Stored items
-- ==== Sys2Proof/Certificates/Slice0/Obligations.lean ====
section
/-! DEFINITION. The statements for the provers: what the machine and each of its instructions does, from the numbered
rules of the spec. A statement that rests on a choice of the model names the log entry. -/

section ObligationsSlice0

open Sys2Proof Sys2Proof.Machine

/-- O1. In a word being issued, kind 00 supplies vN of each thread, kind 01 sN (R24), a 64-bit operand the pair at N (R28); kind 10 supplies dword N of the constant window, as path L reads it at the bank's base + 256 × CWIDX + 4 N where that address translates to memory, and to a 64-bit operand that dword and the next (R24, R28, R92); and kind 11 with N below 63 an inline integer: N itself below 48, N − 63 from 48 on, sign-extended to the width of a 32-bit and of a 64-bit operand (R25); with N = 63 it supplies the payload of the literal word (zero-extended, as FP32 bits [31:8], or in both halves) and for a 64-bit operand zero-extended (R27, R28). For each N from 0 to 62 an inline float literal supplies the FP32 pattern that the table of R26 lists for it: the value for 0 and each odd N, and that value with bit 31 set for the even N after it; for a packed operand it supplies RoundNE of that value into FP16 or BF16 in both halves. -/
def Obligations.OperandForms : Prop :=
  (∀ (s : State) (c : Cur) (g : Group) (k : LitKind) (n : Nat),
    s.src c g k (.v n) = .ok (fun t => g.regs.getV t n) ∧
    s.src c g k (.s n) = .ok (fun _ => g.regs.getS n) ∧
    s.src64 c g (.v n) = .ok (fun t => joinPair (g.regs.getV t n) (g.regs.getV t (n + 1))) ∧
    s.src64 c g (.s n) = .ok (fun _ => joinPair (g.regs.getS n) (g.regs.getS (n + 1))) ∧
    (∀ base pa, (SMap.find s.grids g.grid).bind (fun r => r.banks[g.regs.cwBank]?) = some base → base ≠ 0 →
      s.spot g (base + (256 * g.regs.cwIdx + 4 * n)) 4 .read false = .mem pa →
      s.src c g k (.c n) = .ok (fun _ => (s.pathRead g.core g.team (pa / 4)).2) ∧
      (∀ pa', s.spot g (base + (256 * g.regs.cwIdx + 4 * (n + 1))) 4 .read false = .mem pa' →
        s.src64 c g (.c n) = .ok (fun _ =>
          joinPair (s.pathRead g.core g.team (pa / 4)).2 (s.pathRead g.core g.team (pa' / 4)).2))) ∧
    (n < 48 → s.src c g .int (.lit n) = .ok (fun _ => BitVec.ofNat 32 n) ∧
      s.src64 c g (.lit n) = .ok (fun _ => BitVec.ofNat 64 n)) ∧
    (48 ≤ n → n < 63 → s.src c g .int (.lit n) = .ok (fun _ => -(BitVec.ofNat 32 (63 - n))) ∧
      s.src64 c g (.lit n) = .ok (fun _ => -(BitVec.ofNat 64 (63 - n)))) ∧
    s.src c g .int (.lit 63) = .ok (fun _ => BitVec.ofNat 32 c.lit) ∧
    s.src c g .flt (.lit 63) = .ok (fun _ => BitVec.ofNat 32 c.lit <<< 8) ∧
    s.src64 c g (.lit 63) = .ok (fun _ => BitVec.ofNat 64 c.lit) ∧
    (∀ bf, c.lit < 2 ^ 16 → s.src c g (.half bf) (.lit 63) = .ok (fun _ => BitVec.ofNat 32 (c.lit + c.lit * 2 ^ 16)))) ∧
  (∀ (s : State) (c : Cur) (g : Group),
    (∀ e ∈ [(0, 0x00000000), (1, 0x3F000000), (3, 0x3F800000), (5, 0x40000000), (7, 0x40800000), (9, 0x41000000),
      (11, 0x41800000), (13, 0x42000000), (15, 0x42800000), (17, 0x43000000), (19, 0x43800000), (21, 0x3E800000),
      (23, 0x3E000000), (25, 0x3D800000), (27, 0x3B800000), (29, 0x40400000), (31, 0x3FC00000), (33, 0x3F400000),
      (35, 0x41200000), (37, 0x437F0000), (39, 0x3B808081), (41, 0x40490FDB), (43, 0x3FC90FDB), (45, 0x40C90FDB),
      (47, 0x3EA2F983), (49, 0x3E22F983), (51, 0x3F317218), (53, 0x3FB8AA3B), (55, 0x40549A78), (57, 0x3E9A209B),
      (59, 0x3FB504F3), (61, 0x3F3504F3)],
      s.src c g .flt (.lit e.1) = .ok (fun _ => BitVec.ofNat 32 e.2) ∧
      (e.1 ≠ 0 → s.src c g .flt (.lit (e.1 + 1)) = .ok (fun _ => BitVec.ofNat 32 e.2 ||| 0x80000000)) ∧
      (∀ (bf : Bool) (n v : Nat), (n = e.1 ∧ v = e.2) ∨ (e.1 ≠ 0 ∧ n = e.1 + 1 ∧ v = e.2 + 0x80000000) →
        let r := (if bf then Fmt.bf16 else Fmt.fp16).roundNE (Fmt.fp32.decode v) % 2 ^ 16
        s.src c g (.half bf) (.lit n) = .ok (fun _ => BitVec.ofNat 32 (r + r * 2 ^ 16)))))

◆ **YOUR TASK**:
Starting at the line in the records above that contains "(48 ≤ n → n < 63", output every line up to and including the last one, with nothing added.

◆ **EXERCISE RESPONSE**:
    (48 ≤ n → n < 63 → s.src c g .int (.lit n) = .ok (fun _ => -(BitVec.ofNat 32 (63 - n))) ∧
      s.src64 c g (.lit n) = .ok (fun _ => -(BitVec.ofNat 64 (63 - n)))) ∧
    s.src c g .int (.lit 63) = .ok (fun _ => BitVec.ofNat 32 c.lit) ∧
    s.src c g .flt (.lit 63) = .ok (fun _ => BitVec.ofNat 32 c.lit <<< 8) ∧
    s.src64 c g (.lit 63) = .ok (fun _ => BitVec.ofNat 64 c.lit) ∧
    (∀ bf, c.lit < 2 ^ 16 → s.src c g (.half bf) (.lit 63) = .ok (fun _ => BitVec.ofNat 32 (c.lit + c.lit * 2 ^ 16)))) ∧
  (∀ (s : State) (c : Cur) (g : Group),
    (∀ e ∈ [(0, 0x00000000), (1, 0x3F000000), (3, 0x3F800000), (5, 0x40000000), (7, 0x40800000), (9, 0x41000000),
      (11, 0x41800000), (13, 0x42000000), (15, 0x42800000), (17, 0x43000000), (19, 0x43800000), (21, 0x3E800000),
      (23, 0x3E000000), (25, 0x3D800000), (27, 0x3B800000), (29, 0x40400000), (31, 0x3FC00000), (33, 0x3F400000),
      (35, 0x41200000), (37, 0x437F0000), (39, 0x3B808081), (41, 0x40490FDB), (43, 0x3FC90FDB), (45, 0x40C90FDB),
      (47, 0x3EA2F983), (49, 0x3E22F983), (51, 0x3F317218), (53, 0x3FB8AA3B), (55, 0x40549A78), (57, 0x3E9A209B),
      (59, 0x3FB504F3), (61, 0x3F3504F3)],
      s.src c g .flt (.lit e.1) = .ok (fun _ => BitVec.ofNat 32 e.2) ∧
      (e.1 ≠ 0 → s.src c g .flt (.lit (e.1 + 1)) = .ok (fun _ => BitVec.ofNat 32 e.2 ||| 0x80000000)) ∧
      (∀ (bf : Bool) (n v : Nat), (n = e.1 ∧ v = e.2) ∨ (e.1 ≠ 0 ∧ n = e.1 + 1 ∧ v = e.2 + 0x80000000) →
        let r := (if bf then Fmt.bf16 else Fmt.fp16).roundNE (Fmt.fp32.decode v) % 2 ^ 16
        s.src c g (.half bf) (.lit n) = .ok (fun _ => BitVec.ofNat 32 (r + r * 2 ^ 16)))))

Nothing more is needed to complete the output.